### Given data

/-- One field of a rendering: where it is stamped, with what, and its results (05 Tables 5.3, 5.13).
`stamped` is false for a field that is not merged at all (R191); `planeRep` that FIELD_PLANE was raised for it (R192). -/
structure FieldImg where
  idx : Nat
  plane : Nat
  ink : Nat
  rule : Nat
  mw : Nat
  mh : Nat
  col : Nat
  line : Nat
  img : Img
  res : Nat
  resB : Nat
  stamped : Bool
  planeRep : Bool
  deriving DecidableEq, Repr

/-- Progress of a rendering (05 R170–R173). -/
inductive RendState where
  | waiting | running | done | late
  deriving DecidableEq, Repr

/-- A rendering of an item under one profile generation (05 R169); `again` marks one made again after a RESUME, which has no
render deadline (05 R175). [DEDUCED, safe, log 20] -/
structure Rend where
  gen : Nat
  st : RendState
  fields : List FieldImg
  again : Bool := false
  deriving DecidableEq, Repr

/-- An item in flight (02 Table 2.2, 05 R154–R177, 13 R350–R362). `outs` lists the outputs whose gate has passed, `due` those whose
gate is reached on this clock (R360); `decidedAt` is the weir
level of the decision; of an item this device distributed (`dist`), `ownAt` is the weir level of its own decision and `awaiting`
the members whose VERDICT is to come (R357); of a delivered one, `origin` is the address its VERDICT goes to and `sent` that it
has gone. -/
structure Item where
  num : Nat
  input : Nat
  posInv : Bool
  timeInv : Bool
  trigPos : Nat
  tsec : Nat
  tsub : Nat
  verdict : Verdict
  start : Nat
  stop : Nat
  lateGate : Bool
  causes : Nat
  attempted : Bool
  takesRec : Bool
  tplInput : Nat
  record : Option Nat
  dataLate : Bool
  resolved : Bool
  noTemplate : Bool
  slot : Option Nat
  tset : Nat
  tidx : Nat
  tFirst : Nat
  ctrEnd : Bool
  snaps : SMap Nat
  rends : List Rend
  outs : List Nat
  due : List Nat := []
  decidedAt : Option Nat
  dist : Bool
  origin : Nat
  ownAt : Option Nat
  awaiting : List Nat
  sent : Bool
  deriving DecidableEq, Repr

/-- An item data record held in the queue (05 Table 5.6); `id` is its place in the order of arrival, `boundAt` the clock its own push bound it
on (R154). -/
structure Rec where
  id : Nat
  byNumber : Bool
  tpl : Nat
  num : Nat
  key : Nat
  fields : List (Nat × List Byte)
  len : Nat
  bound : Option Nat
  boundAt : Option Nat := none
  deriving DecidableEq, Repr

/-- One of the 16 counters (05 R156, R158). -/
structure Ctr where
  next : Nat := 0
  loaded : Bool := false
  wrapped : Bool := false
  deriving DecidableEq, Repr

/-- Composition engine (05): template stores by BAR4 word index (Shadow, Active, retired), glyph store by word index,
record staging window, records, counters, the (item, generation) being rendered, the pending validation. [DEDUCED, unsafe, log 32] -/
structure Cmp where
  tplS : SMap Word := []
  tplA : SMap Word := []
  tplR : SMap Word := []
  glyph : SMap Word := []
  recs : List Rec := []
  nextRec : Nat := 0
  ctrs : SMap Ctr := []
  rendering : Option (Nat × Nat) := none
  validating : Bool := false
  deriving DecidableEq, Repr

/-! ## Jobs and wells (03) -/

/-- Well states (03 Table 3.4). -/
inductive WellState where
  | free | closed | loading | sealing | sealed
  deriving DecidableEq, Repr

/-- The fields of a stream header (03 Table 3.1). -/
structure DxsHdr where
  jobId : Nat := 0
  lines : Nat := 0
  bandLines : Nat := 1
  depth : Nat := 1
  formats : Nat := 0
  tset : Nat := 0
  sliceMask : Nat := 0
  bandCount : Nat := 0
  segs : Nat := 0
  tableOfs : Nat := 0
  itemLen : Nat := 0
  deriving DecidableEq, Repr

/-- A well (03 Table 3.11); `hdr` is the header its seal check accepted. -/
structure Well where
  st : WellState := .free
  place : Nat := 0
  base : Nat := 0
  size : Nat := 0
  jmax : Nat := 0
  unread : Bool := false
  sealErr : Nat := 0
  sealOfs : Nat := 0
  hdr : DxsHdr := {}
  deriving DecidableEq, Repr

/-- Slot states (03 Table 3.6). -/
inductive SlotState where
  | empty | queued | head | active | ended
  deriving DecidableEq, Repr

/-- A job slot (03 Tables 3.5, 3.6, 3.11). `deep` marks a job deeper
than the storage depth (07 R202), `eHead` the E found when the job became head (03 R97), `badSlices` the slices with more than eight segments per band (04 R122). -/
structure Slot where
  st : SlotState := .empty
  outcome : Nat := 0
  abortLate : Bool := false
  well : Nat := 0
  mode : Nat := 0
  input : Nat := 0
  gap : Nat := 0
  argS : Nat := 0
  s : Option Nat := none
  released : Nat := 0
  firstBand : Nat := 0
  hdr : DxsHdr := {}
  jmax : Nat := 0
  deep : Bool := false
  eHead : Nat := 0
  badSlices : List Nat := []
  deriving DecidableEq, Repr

######

## What you will do
Every record is to be retyped exactly as given.

## Result of this task
/-- One field of a rendering: where it is stamped, with what, and its results (05 Tables 5.3, 5.13).
`stamped` is false for a field that is not merged at all (R191); `planeRep` that FIELD_PLANE was raised for it (R192). -/
structure FieldImg where
  idx : Nat
  plane : Nat
  ink : Nat
  rule : Nat
  mw : Nat
  mh : Nat
  col : Nat
  line : Nat
  img : Img
  res : Nat
  resB : Nat
  stamped : Bool
  planeRep : Bool
  deriving DecidableEq, Repr

/-- Progress of a rendering (05 R170–R173). -/
inductive RendState where
  | waiting | running | done | late
  deriving DecidableEq, Repr

/-- A rendering of an item under one profile generation (05 R169); `again` marks one made again after a RESUME, which has no
render deadline (05 R175). [DEDUCED, safe, log 20] -/
structure Rend where
  gen : Nat
  st : RendState
  fields : List FieldImg
  again : Bool := false
  deriving DecidableEq, Repr

/-- An item in flight (02 Table 2.2, 05 R154–R177, 13 R350–R362). `outs` lists the outputs whose gate has passed, `due` those whose
gate is reached on this clock (R360); `decidedAt` is the weir
level of the decision; of an item this device distributed (`dist`), `ownAt` is the weir level of its own decision and `awaiting`
the members whose VERDICT is to come (R357); of a delivered one, `origin` is the address its VERDICT goes to and `sent` that it
has gone. -/
structure Item where
  num : Nat
  input : Nat
  posInv : Bool
  timeInv : Bool
  trigPos : Nat
  tsec : Nat
  tsub : Nat
  verdict : Verdict
  start : Nat
  stop : Nat
  lateGate : Bool
  causes : Nat
  attempted : Bool
  takesRec : Bool
  tplInput : Nat
  record : Option Nat
  dataLate : Bool
  resolved : Bool
  noTemplate : Bool
  slot : Option Nat
  tset : Nat
  tidx : Nat
  tFirst : Nat
  ctrEnd : Bool
  snaps : SMap Nat
  rends : List Rend
  outs : List Nat
  due : List Nat := []
  decidedAt : Option Nat
  dist : Bool
  origin : Nat
  ownAt : Option Nat
  awaiting : List Nat
  sent : Bool
  deriving DecidableEq, Repr

/-- An item data record held in the queue (05 Table 5.6); `id` is its place in the order of arrival, `boundAt` the clock its own push bound it
on (R154). -/
structure Rec where
  id : Nat
  byNumber : Bool
  tpl : Nat
  num : Nat
  key : Nat
  fields : List (Nat × List Byte)
  len : Nat
  bound : Option Nat
  boundAt : Option Nat := none
  deriving DecidableEq, Repr

/-- One of the 16 counters (05 R156, R158). -/
structure Ctr where
  next : Nat := 0
  loaded : Bool := false
  wrapped : Bool := false
  deriving DecidableEq, Repr

/-- Composition engine (05): template stores by BAR4 word index (Shadow, Active, retired), glyph store by word index,
record staging window, records, counters, the (item, generation) being rendered, the pending validation. [DEDUCED, unsafe, log 32] -/
structure Cmp where
  tplS : SMap Word := []
  tplA : SMap Word := []
  tplR : SMap Word := []
  glyph : SMap Word := []
  recs : List Rec := []
  nextRec : Nat := 0
  ctrs : SMap Ctr := []
  rendering : Option (Nat × Nat) := none
  validating : Bool := false
  deriving DecidableEq, Repr

/-! ## Jobs and wells (03) -/

/-- Well states (03 Table 3.4). -/
inductive WellState where
  | free | closed | loading | sealing | sealed
  deriving DecidableEq, Repr

/-- The fields of a stream header (03 Table 3.1). -/
structure DxsHdr where
  jobId : Nat := 0
  lines : Nat := 0
  bandLines : Nat := 1
  depth : Nat := 1
  formats : Nat := 0
  tset : Nat := 0
  sliceMask : Nat := 0
  bandCount : Nat := 0
  segs : Nat := 0
  tableOfs : Nat := 0
  itemLen : Nat := 0
  deriving DecidableEq, Repr

/-- A well (03 Table 3.11); `hdr` is the header its seal check accepted. -/
structure Well where
  st : WellState := .free
  place : Nat := 0
  base : Nat := 0
  size : Nat := 0
  jmax : Nat := 0
  unread : Bool := false
  sealErr : Nat := 0
  sealOfs : Nat := 0
  hdr : DxsHdr := {}
  deriving DecidableEq, Repr

/-- Slot states (03 Table 3.6). -/
inductive SlotState where
  | empty | queued | head | active | ended
  deriving DecidableEq, Repr

/-- A job slot (03 Tables 3.5, 3.6, 3.11). `deep` marks a job deeper
than the storage depth (07 R202), `eHead` the E found when the job became head (03 R97), `badSlices` the slices with more than eight segments per band (04 R122). -/
structure Slot where
  st : SlotState := .empty
  outcome : Nat := 0
  abortLate : Bool := false
  well : Nat := 0
  mode : Nat := 0
  input : Nat := 0
  gap : Nat := 0
  argS : Nat := 0
  s : Option Nat := none
  released : Nat := 0
  firstBand : Nat := 0
  hdr : DxsHdr := {}
  jmax : Nat := 0
  deep : Bool := false
  eHead : Nat := 0
  badSlices : List Nat := []
  deriving DecidableEq, Repr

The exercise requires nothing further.